**TASK BRIEF**
Return every line of the entries that includes the word "List".

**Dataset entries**
··········
@[simp] theorem State.reportPort_sd (n : PortNo) :
    (s.reportPort n).sd = s.sd := by
  unfold State.reportPort; simp

@[simp] theorem State.reportPort_ti (n : PortNo) :
    (s.reportPort n).ti = s.ti := by
  unfold State.reportPort; simp

@[simp] theorem State.reportPort_pr (n : PortNo) :
    (s.reportPort n).pr = s.pr := by
  unfold State.reportPort; simp

@[simp] theorem State.reportPort_ports (n : PortNo) :
    (s.reportPort n).ports = s.ports := by
  unfold State.reportPort; simp

@[simp] theorem State.reportPort_sm (n : PortNo) :
    (s.reportPort n).sm = s.sm := by
  unfold State.reportPort; simp

@[simp] theorem State.reportPort_pe (n : PortNo) :
    (s.reportPort n).pe = s.pe := by
  unfold State.reportPort; simp

@[simp] theorem State.reportPort_hm (n : PortNo) :
    (s.reportPort n).hm = s.hm := by
  unfold State.reportPort; simp

@[simp] theorem State.reportPort_al (n : PortNo) :
    (s.reportPort n).al = s.al := by
  unfold State.reportPort; simp

@[simp] theorem State.reportPort_draws (n : PortNo) :
    (s.reportPort n).draws = s.draws := by
  unfold State.reportPort; simp

@[simp] theorem State.reportPort_pending (n : PortNo) :
    (s.reportPort n).pending = s.pending := by
  unfold State.reportPort; simp

/-! ### The spool -/

@[simp] theorem State.raiseLow_sd (k : Nat) :
    (s.raiseLow k).sd = s.sd := by
  unfold State.raiseLow; (repeat' split) <;> simp

@[simp] theorem State.raiseLow_ti (k : Nat) :
    (s.raiseLow k).ti = s.ti := by
  unfold State.raiseLow; (repeat' split) <;> simp

@[simp] theorem State.raiseLow_pr (k : Nat) :
    (s.raiseLow k).pr = s.pr := by
  unfold State.raiseLow; (repeat' split) <;> simp

@[simp] theorem State.raiseLow_ports (k : Nat) :
    (s.raiseLow k).ports = s.ports := by
  unfold State.raiseLow; (repeat' split) <;> simp

@[simp] theorem State.raiseLow_sm (k : Nat) :
    (s.raiseLow k).sm = s.sm := by
  unfold State.raiseLow; (repeat' split) <;> simp

@[simp] theorem State.raiseLow_pe (k : Nat) :
    (s.raiseLow k).pe = s.pe := by
  unfold State.raiseLow; (repeat' split) <;> simp

@[simp] theorem State.raiseLow_hm (k : Nat) :
    (s.raiseLow k).hm = s.hm := by
  unfold State.raiseLow; (repeat' split) <;> simp

@[simp] theorem State.raiseLow_al (k : Nat) :
    (s.raiseLow k).al = s.al := by
  unfold State.raiseLow; (repeat' split) <;> simp

@[simp] theorem State.raiseLow_draws (k : Nat) :
    (s.raiseLow k).draws = s.draws := by
  unfold State.raiseLow; (repeat' split) <;> simp

@[simp] theorem State.raiseLow_pending (k : Nat) :
    (s.raiseLow k).pending = s.pending := by
  unfold State.raiseLow; (repeat' split) <;> simp

@[simp] theorem State.admitText_ti (j : Job) (text : List Byte) :
    (s.admitText j text).ti = s.ti := by
  unfold State.admitText; simp

@[simp] theorem State.admitText_pr (j : Job) (text : List Byte) :
    (s.admitText j text).pr = s.pr := by
  unfold State.admitText; simp

@[simp] theorem State.admitText_ports (j : Job) (text : List Byte) :
    (s.admitText j text).ports = s.ports := by
  unfold State.admitText; simp

@[simp] theorem State.admitText_pe (j : Job) (text : List Byte) :
    (s.admitText j text).pe = s.pe := by
  unfold State.admitText; simp

@[simp] theorem State.admitText_hm (j : Job) (text : List Byte) :
    (s.admitText j text).hm = s.hm := by
  unfold State.admitText; simp

@[simp] theorem State.admitText_al (j : Job) (text : List Byte) :
    (s.admitText j text).al = s.al := by
  unfold State.admitText; simp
··········
**WRITTEN REPLY**
@[simp] theorem State.admitText_ti (j : Job) (text : List Byte) :
@[simp] theorem State.admitText_pr (j : Job) (text : List Byte) :
@[simp] theorem State.admitText_ports (j : Job) (text : List Byte) :
@[simp] theorem State.admitText_pe (j : Job) (text : List Byte) :
@[simp] theorem State.admitText_hm (j : Job) (text : List Byte) :
@[simp] theorem State.admitText_al (j : Job) (text : List Byte) :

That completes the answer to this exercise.